Physicists take a key step in correcting quantum computer errors

Like a child learning math, scientists developing quantum computers—dream machines that could crack problems that would overwhelm any supercomputer—are learning to spot and correct their mistakes. In the latest step, a team has demonstrated a way to detect errors in the setting of a quantum bit—or qubit—that’s guaranteed not to make matters worse. Such “fault tolerance” is a necessary step toward the grand goal of maintaining finicky qubits so that they can be manipulated indefinitely.

“It looks like a real milestone,” says Scott Aaronson, a theoretical computer scientist at the University of Texas, Austin, who wasn’t involved with the work. “We knew that it was just a matter of time until someone did this.” However, John Martinis, an experimental physicist at the University of California, Santa Barbara, questions whether the authors of the new work may be overstating what they’ve done. “It’s a very nice step,” he says. “But it’s just a step.”

A conventional computer manipulates tiny electrical switches, or bits, that can be set to either 0 or 1; a quantum computer employs qubits that can be set to 0 and 1 simultaneously. A qubit can be, for example, a tiny circuit of superconducting metal with two different energy states; or an individual ion spinning one way, the other, or both ways at once. Thanks to such both-ways-at-once states, a quantum computer can encode all of the potential solutions to certain problems as quantum waves sloshing through the qubits. Interference cancels out the wrong solutions and the right one emerges. Such techniques would enable a large quantum computer to quickly factor huge numbers, something that’s hard for an ordinary computer, and thus break encryption schemes used to protect information on the internet.

The slightest interference can mangle a qubit’s delicate state, however. Were a qubit like an ordinary bit, researchers could simply make redundant copies of it and count the majority to retain the proper state. If a copy does flip, then summing up various subsets of the bits—so-called parity checks—will reveal which one. But quantum theory forbids the copying of one qubit’s state on to another. Even worse, any attempt to measure a qubit and see whether it’s in the correct state makes it collapse to either 0 or 1.

Researchers get around these problems by exploiting a quantum connection called entanglement, which allows them to spread the state of an initial “logical” qubit—the thing that will eventually perform the desired operation—among several physical qubits. So, for example, a 0-and-1 state of one qubit can be spread to three qubits in a state in which all three are 0 and simultaneously all three are 1. Researchers can then entangle more ancillary qubits with the group and, in the quantum equivalent of parity checks, measure the ancillary qubits to detect errors in the main qubits—without ever touching them.
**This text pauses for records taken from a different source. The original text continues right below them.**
/-- A context (R319, R310 to R313, R321, R337). -/
structure Context where
  part : Nat
  keySlot : Nat
  twinOk : BitVec 3
  quota : DWord
  imageAddr : DWord
  s2Root : DWord
  s1Root : DWord
  ceiling : BitVec 3
  rung : Rung
  /-- The `%gts` of the soft request and of the start of the hard halt. -/
  softAt : Option Nat
  haltAt : Option Nat
  step : Bool
  brk : Bool
  saved : Option Saved
  /-- The halt belongs to a move: the context is restored at once, off these clusters (R339, R340). -/
  moveOff : Option (List Nat)
  /-- A settlement has found the quota reached (R324). -/
  quotaHit : Bool
  joule : Nat
  /-- Picojoules charged and not yet settled, with the remainder below a nanojoule. -/
  pj : Nat
  purlinOverflow : Nat
  purlinLost : Nat
  repairs : Nat
  rollbacks : Nat
  /-- Images that `fjld` placed for the context: base and length (R94). -/
  images : List (Nat × Nat)
  deriving DecidableEq, Repr

/-! ## The part -/

/-- A key slot of the key store (R320). -/
structure KeySlot where
  key : BitVec 512
  revoked : Bool
  deriving DecidableEq, Repr

/-- The hypervisor's management block (R315). -/
structure Management where
  arg : DWord
  addr : DWord
  code : BitVec 8
  busy : Bool
  pkgTokens : Nat
  calOk : Bool
  joule : Nat
  pj : Nat
  migState : BitVec 8
  migReason : BitVec 8
  migCtx : Nat
  faultQ : Ring
  deriving DecidableEq, Repr

/-- A Triater port (R346): whether it is in service, the tries of a flit that have failed in a row, and for
each virtual channel the flit times until a pause holds (`none`: not paused). -/
structure Port where
  inService : Bool
  retries : Nat
  paused : Vector (Option Nat) 4
  deriving DecidableEq, Repr

/-- A collective under way (R347, R348). -/
structure Collective where
  id : Nat
  part : Nat
  ctx : Nat
  desc : BitVec 512
  members : List Nat
  rank : Nat
  /-- This device's contribution, read when the operation starts (R281). -/
  mine : List Byte
  /-- Chunks that every member has acknowledged. -/
  acked : Nat
  deriving DecidableEq, Repr

/-- A suspended traversal (R234, R235): the context and physical address of its work area, the bytes
it left there, and the walk. -/
structure Suspension where
  ctx : Nat
  phys : Nat
  image : List Byte
  walk : Walk
  deriving DecidableEq, Repr

/-- The files that the tools read and write, and what the last invocation left (R30, R32, R94). -/
structure Tools where
  files : Table String (List Byte)
  err : String
  status : Nat
  deriving DecidableEq, Repr

/-- The gang whose instruction the next step fetches and runs (R118, R129). -/
structure Issue where
  core : Nat
  slot : Nat
  gang : List ThreadId
  gathered : Bool
  deriving DecidableEq, Repr

/-- Barrier and crew order (R270): the commits that a thread's next acquire comes after, those that the
arrivals at a barrier's current phase bring, and those that its completed phases brought. Commits
that have registered are of no more account. -/
structure Order where
  known : List (ThreadId × Nat)
  arrived : List ((CourseId × Fin 16) × Nat)
  passed : List ((CourseId × Fin 16) × Nat)
  deriving DecidableEq, Repr

/-- A write of global memory during launches: its number, key slot if a key covers it, address and
bytes. LDC may still return the values that it replaced (R91). -/
structure PastWrite where
  no : Nat
  key : Option Nat
  addr : Nat
  bytes : List Byte
  deriving DecidableEq, Repr

/-- The machine. The last fields are the model's own (log entries 1 and 5). -/
structure State where
  threads : Table ThreadId Thread
  courses : Table CourseId Course
  launches : Table Nat Launch
  queues : Table (Nat × Nat) Queue
  parts : Table Nat Partition
  ctxs : Table Nat Context
  ops : Table Nat Op
  cores : Table Nat Core
  clusters : Table Nat Cluster
  dies : Table Nat Die
  mem : Memory
  /-- The key slot and key that last wrote each 64-byte unit (R191). -/
  units : Table Nat (Nat × BitVec 512)
  /-- Physical lines that are uncorrectable (R198, R306). -/
  poisoned : List Nat
  caps : Word
  cycle : Nat
  mgmt : Management
  keys : Table Nat KeySlot
  transports : Nat
  ports : Vector Port 18
  collectives : Table Nat Collective
  suspended : List Suspension
  started : Bool
  startFailed : Option Nat
  tools : Tools
  /-- Events that arrive next, in order. -/
  inputs : List Instr
  issue : Option Issue
  /-- The core whose turn comes next in this cycle. -/
  turn : Nat
  free : Nat
  nextId : Nat
  /-- Images of contexts that have been freed, by context number (R312, R319). -/
  freed : Table Nat Saved
  /-- The last start was a warm one (R350). -/
  warm : Bool
  /-- `%gts` of the last settlement (R321). -/
  settled : Nat
  order : Order
  /-- Spare clusters, by 52 × die + cluster: the harvest map of the part (R1, R2, R105). -/
  spares : List Nat
  past : List PastWrite
  /-- The bytes that the last read of the host or of another device returned (R343, R346). -/
  answer : List Byte
  deriving DecidableEq, Repr

/-! ## How a step can stop -/

/-- Reasons for which the machine stops. -/
inductive Fault where
  /-- Raised by a physical access outside every range of R183, R344: the spec says that no such
  address exists. Safe: the model stops where nothing is defined. -/
  | noSuchAddress
  deriving DecidableEq, Repr

/-- Reasons for which the model has no next state. -/
inductive Refusal where
  /-- Raised by an arm of `exec` whose instruction has no meaning yet. Safe. -/
  | notModelled (mnemonic : String)
  deriving DecidableEq, Repr

/-! ## Reset -/

def Ring.reset : Ring := { base := 0, log2 := 0, tail := 0, head := 0, stamp := 0, srcs := [] }

def IssueSlot.reset : IssueSlot := { run := none, started := 0, divFree := 0 }

/-- A core at the split of R109, holding nothing. -/
def Core.reset : Core :=
  { rf := 4, sp := 6, resplit := none, mirror := false,
    slots := Vector.replicate 4 IssueSlot.reset, picks := 0, atomd := [], l1 := [], tlb := [] }

/-- An unclaimed slot; also what a fresh claim finds (R203). -/
def EngineSlot.reset : EngineSlot :=
  { owner := none, elems := [], scales := [], tag := 0, roleB := false, summary := 0 }

def Bank.reset : Bank := { owner := none, acc := [], flags := 0 }

/-- A cluster in service with an idle engine (R105, R203). -/
def Cluster.reset : Cluster :=
  { inService := true, fused := none, test := none, lease := none,
    slots := Vector.replicate 32 EngineSlot.reset, banks := Vector.replicate 4 Bank.reset,
    entries := [], grantFrom := 0, passFrom := 0, tlb := [] }

def Die.reset : Die := { rdc := [], l2 := [], tlb := [], watches := [], purlin := [], expired := [] }

/-- The management block at reset (R315). -/
def Management.reset : Management :=
  { arg := 0, addr := 0, code := 0, busy := false, pkgTokens := 3000, calOk := false, joule := 0,
    pj := 0, migState := 0, migReason := 0, migCtx := 0, faultQ := Ring.reset }

def Port.reset : Port := { inService := true, retries := 0, paused := Vector.replicate 4 none }

def Tools.reset : Tools := { files := [], err := "", status := 0 }

/-- The machine right after reset: no partition, context or key, nothing resident (R350). Log
entries 2 to 4 name the values that the spec does not give. -/
def State.reset : State :=
  { threads := [], courses := [], launches := [], queues := [], parts := [], ctxs := [], ops := [],
    cores := [], clusters := [], dies := [], mem := [], units := [], poisoned := [],
    caps := 0x000FFFF7, cycle := 0, mgmt := Management.reset, keys := [], transports := 0,
    ports := Vector.replicate 18 Port.reset, collectives := [], suspended := [], started := false,
    startFailed := none, tools := Tools.reset, inputs := [], issue := none, turn := 0, free := 0,
    nextId := 0, freed := [], warm := false, settled := 0,
    order := ⟨[], [], []⟩,
    spares := [48, 49, 50, 51, 100, 101, 102, 103, 152, 153, 154, 155, 204, 205, 206, 207],
    past := [], answer := [] }

end Sys2Proof.Machine
end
In reality, the scheme is much more complicated, as developers must guard against two distinct types of errors, known as bit flips and phase flips. Still, scientists have been making progress. In June, researchers with Google, who use superconducting qubits, showed they could reduce the incidents of one type of error or the other—but not both at once—if they spread a logical qubit over as many as 11 physical ones with 10 ancillas.
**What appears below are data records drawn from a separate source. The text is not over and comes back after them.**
/-- A word is held in the collector for a thread: a register that an outstanding operation will
write, a tile, or flags. After an acquiring atomic, loads, atomics and ACQ wait until it returns
(R278). A load waits for the thread's own atomics, which precede it in program order, and ACQ for the
commits before it in barrier or crew order (R270). -/
def State.collectorHeld (s : State) (id : ThreadId) (t : Thread) (i : Instr) : Bool :=
  let pend := s.pendingRegs id
  let acqOut := (s.opsOfThread id).any fun p => match p.2.kind with
    | .atomic _ _ _ _ _ _ acq => acq
    | _ => false
  ((!pend.isEmpty && (s.waitRegs id t i).any fun n => decide (n ∈ pend))) ||
  s.tileHeld id i || s.flagHeld id i ||
  (acqOut && (Instr.loads i || (match i with
    | .atom _ => true
    | .cas _ => true
    | .atomd _ => true
    | _ => false))) ||
  (match i with
    | .ld x => s.ownAtomic id ((t.pair x.a + sext64 x.off).toNat) (Width.bytes x.width)
    | .acq _ => s.acquireHeld id
    | _ => Instr.unitLoads i && s.atomicBefore id s.nextId)

/-- The guard of a word. -/
def Instr.ctl : Instr → Option Ctl
  | i => (encodeRaw i).map Raw.ctl

/-- Some thread whose guard is true holds the word. -/
def State.heldAtIssue (s : State) (i : Instr) : Bool :=
  match Instr.ctl i with
  | none => false
  | some c => (s.active c).any fun p => s.collectorHeld p.1 p.2 i

/-! ## Fetch (R31, R60) -/

/-- Outcome of a fetch. -/
inductive Fetched where
  | word (w : IWord)
  | fault (t : Trap)
  | poisoned

/-- The 12 bytes at a PC, as the launch's code stood when its packet was accepted. -/
def State.fetch (s : State) (id : ThreadId) (pc : Word) : Fetched × State :=
  match s.launch id.launch with
  | none => (.poisoned, s)
  | some l =>
    let a := l.kd.codeBase + 12 * pc.setWidth 64
    let core := s.coreOf id
    match s.translate core l.ctx a .exec with
    | (.error (hv, c), s) => (.fault (.memory hv c 2 a), s)
    | (.ok (pa, key), s) =>
      match s.translate core l.ctx (a + 11) .exec with
      | (.error (hv, c), s) => (.fault (.memory hv c 2 (a + 11)), s)
      | (.ok (pb, keyb), s) =>
        if s.isPoisoned pa 1 || s.isPoisoned pb 1 then (.poisoned, s)
        else
          let code : State := { s with mem := l.code, units := l.codeKeys }
          let n := if a.toNat / 65536 == (a + 11).toNat / 65536 then 12
            else 65536 - a.toNat % 65536
          (.word (wordOfBytes (code.readKeyed key pa n ++
            code.readKeyed keyb (pb + 1 - (12 - n)) (12 - n))), s)

/-! ## Runs (R62, R118) -/

/-- Words that always end a run (R62). -/
def Instr.endsRun : Instr → Bool
  | .bra _ => true
  | .brx _ => true
  | .call _ => true
  | .callx _ => true
  | .ret _ => true
  | .exit _ => true
  | .wait _ => true
  | .shfl _ => true
  | .vote _ => true
  | .cred _ => true
  | .cscan _ => true
  | .bwait _ => true
  | .bsync _ => true
  | .yieldb _ => true
  | .sysc _ => true
  | .tfence _ => true
  | .tret _ => true
  | .trap _ => true
  | .bkpt _ => true
  | _ => false

/-- The word's bnd hint (R54). -/
def Instr.bnd (i : Instr) : Bool :=
  match Instr.ctl i with
  | some c => c.bnd
  | none => false

/-- The run ends after the word: bnd is set, it always ends a run, or some thread of the gang entered
or left its handler (R62). -/
def State.runEnds (s t : State) (g : Issue) (i : Instr) : Bool :=
  Instr.bnd i || Instr.endsRun i || g.gang.any fun id =>
    (s.thread id).map (·.inHandler) != (t.thread id).map (·.inHandler)

/-- A thread of the gang goes on in the run: ready, at the next PC. -/
def State.goesOn (s : State) (pc : Word) (id : ThreadId) : Bool :=
  match s.thread id with
  | some t => t.await == .ready && t.pc == pc + 1
  | none => false

/-- A thread whose fault finds the queue full registers a wait (R190, R286). -/
def State.waitRoom (s : State) (id : ThreadId) : State :=
  match s.thread id with
  | some t =>
    match t.await with
    | .fault tk =>
      if tk.index.isSome then s
      else
        match s.enterWait id (.faultQueue tk.part) with
        | .trapped => s.deliver id .tableFull 0
        | .untracked s' => s'
        | .entered s' => s'
    | _ => s
  | none => s

/-- End a run: its threads that are ready become candidates with age 0, or stop under single step
(R62, R120, R313). -/
def State.endRun (s : State) (g : Issue) (pc : Word) : State :=
  let s := s.modCore g.core fun c => c.setSlot g.slot { c.slot g.slot with run := none }
  let s := g.gang.foldl (fun s id => match s.thread id with
    | some t =>
      if t.await == .ready then (if t.pc == pc && !s.stepping id then s.wake id else s.completed id)
      else s.waitRoom id
    | none => s) s
  { s with issue := none }

/-- After a word has issued for a gang that stood at `pc`: the run is counted on or ends (R62). A
turn that was lost leaves the run as it is. -/
def State.afterIssue (s : State) (g : Issue) (pc : Word) (ends : Bool) : State :=
  match s.issue with
  | none => s
  | some _ =>
    let sl := (s.core g.core).slot g.slot
    match sl.run with
    | none => s.endRun g pc
    | some r =>
      let g := { g with gang := r.gang }
      let whole := g.gang.all (s.goesOn pc)
      let stepped := g.gang.any s.stepping
      let halted := g.gang.any fun id => match s.ctx (s.ctxOf id) with
        | some c => c.rung == .saved || c.rung == .reset
        | none => true
      if ends || !whole || stepped || halted || decide (r.count + 1 ≥ 24) then s.endRun g pc
      else
        { s.modCore g.core fun c =>
            c.setSlot g.slot { sl with run := some { r with count := r.count + 1, second := false,
                                                            mismatched := false, done := [] } } with
          issue := none }

/-! ## The picker (R119, R120, R129) -/

/-- Ranks of candidates (R120). -/
structure PickKey where
  overdue : Bool
  age : Nat
  prio : Nat
  slot : Nat

/-- The key `a` ranks above `b`. -/
def PickKey.above (a b : PickKey) : Bool :=
  if a.overdue != b.overdue then a.overdue
  else if a.overdue && a.age != b.age then decide (b.age < a.age)
  else if a.prio != b.prio then decide (b.prio < a.prio)
  else if a.age != b.age then decide (b.age < a.age)
  else decide (a.slot < b.slot)

/-- Threads in runs of a core. -/
def Core.running (c : Core) : List ThreadId :=
  c.slots.toList.flatMap fun x => match x.run with
    | some r => r.gang
    | none => []

/-- The context's threads may be picked: it is not halting, saved or reset, but a thread with an
open NOPRE window goes on while the halt waits for it (R310, R311); its partition is not throttled
(R325). -/
def State.mayPick (s : State) (id : ThreadId) (t : Thread) : Bool :=
  match s.ctx (s.ctxOf id) with
  | none => false
  | some c =>
    let open_ := c.rung == .halting && t.nopre.isSome
    (c.rung == .running || c.rung == .soft || open_) &&
    (match s.part c.part with
      | some p => !p.throttled
      | none => false)

def State.pickKey (s : State) (core : Nat) (id : ThreadId) (t : Thread) : PickKey :=
  let age := (s.core core).picks - t.since
  { overdue := t.overdue || decide (age ≥ 4096), age := age, prio := s.effPrio id, slot := t.slot }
Now, Laird Egan and Christopher Monroe, physicists at the University of Maryland (UMD), College Park, and colleagues have gone a step further and demonstrated a scheme that simultaneously corrects both types of flips—and, thus, any error. Their qubits consist of individual ytterbium ions trapped in an electromagnetic field on the surface of a chip. The team used nine ions to encode a single logical qubit and four more ancillary ones to keep tabs on the main ones.

Most important, the encoded logical qubit performed better than the physical ones on which it depends, at least in some ways. For example, the researchers succeeded in preparing either the logical 0 or the logical 1 state 99.67% of the time—better than the 99.54% for the individual qubits. “This is really the first time that the quality of the [logical] qubit is better than the components that encode it,” says Monroe, who is cofounder of IonQ, a company developing ion-based quantum computers.

However, Egan notes, the encoded qubit did not outshine the individual ions in every way. Instead, he says, the real advance is in demonstrating fault tolerance, which means the error-correcting machinery works in a way that doesn’t introduce more errors than it corrects. “Fault tolerance is really the design principle that prevents errors from spreading,” says Egan, now at IonQ.

Martinis questions that use of the term, however. To claim true fault-tolerant error correction, he says, researchers must do two other things. They must show that the errors in a logical qubit get exponentially smaller as the number of physical qubits increases. And they must show they can measure the ancillary qubits repeatedly to maintain the logical qubit, he says.

Egan agrees that those are the obvious next steps for the UMD and IonQ teams. He notes that to reach the stage where the encoded logical qubit outperforms the underlying physical qubits in all ways requires the latter to have a low enough error rate to begin with. “That will be a big result when it happens, and everybody is pushing for it,” Egan says. “But it hasn’t happened yet.”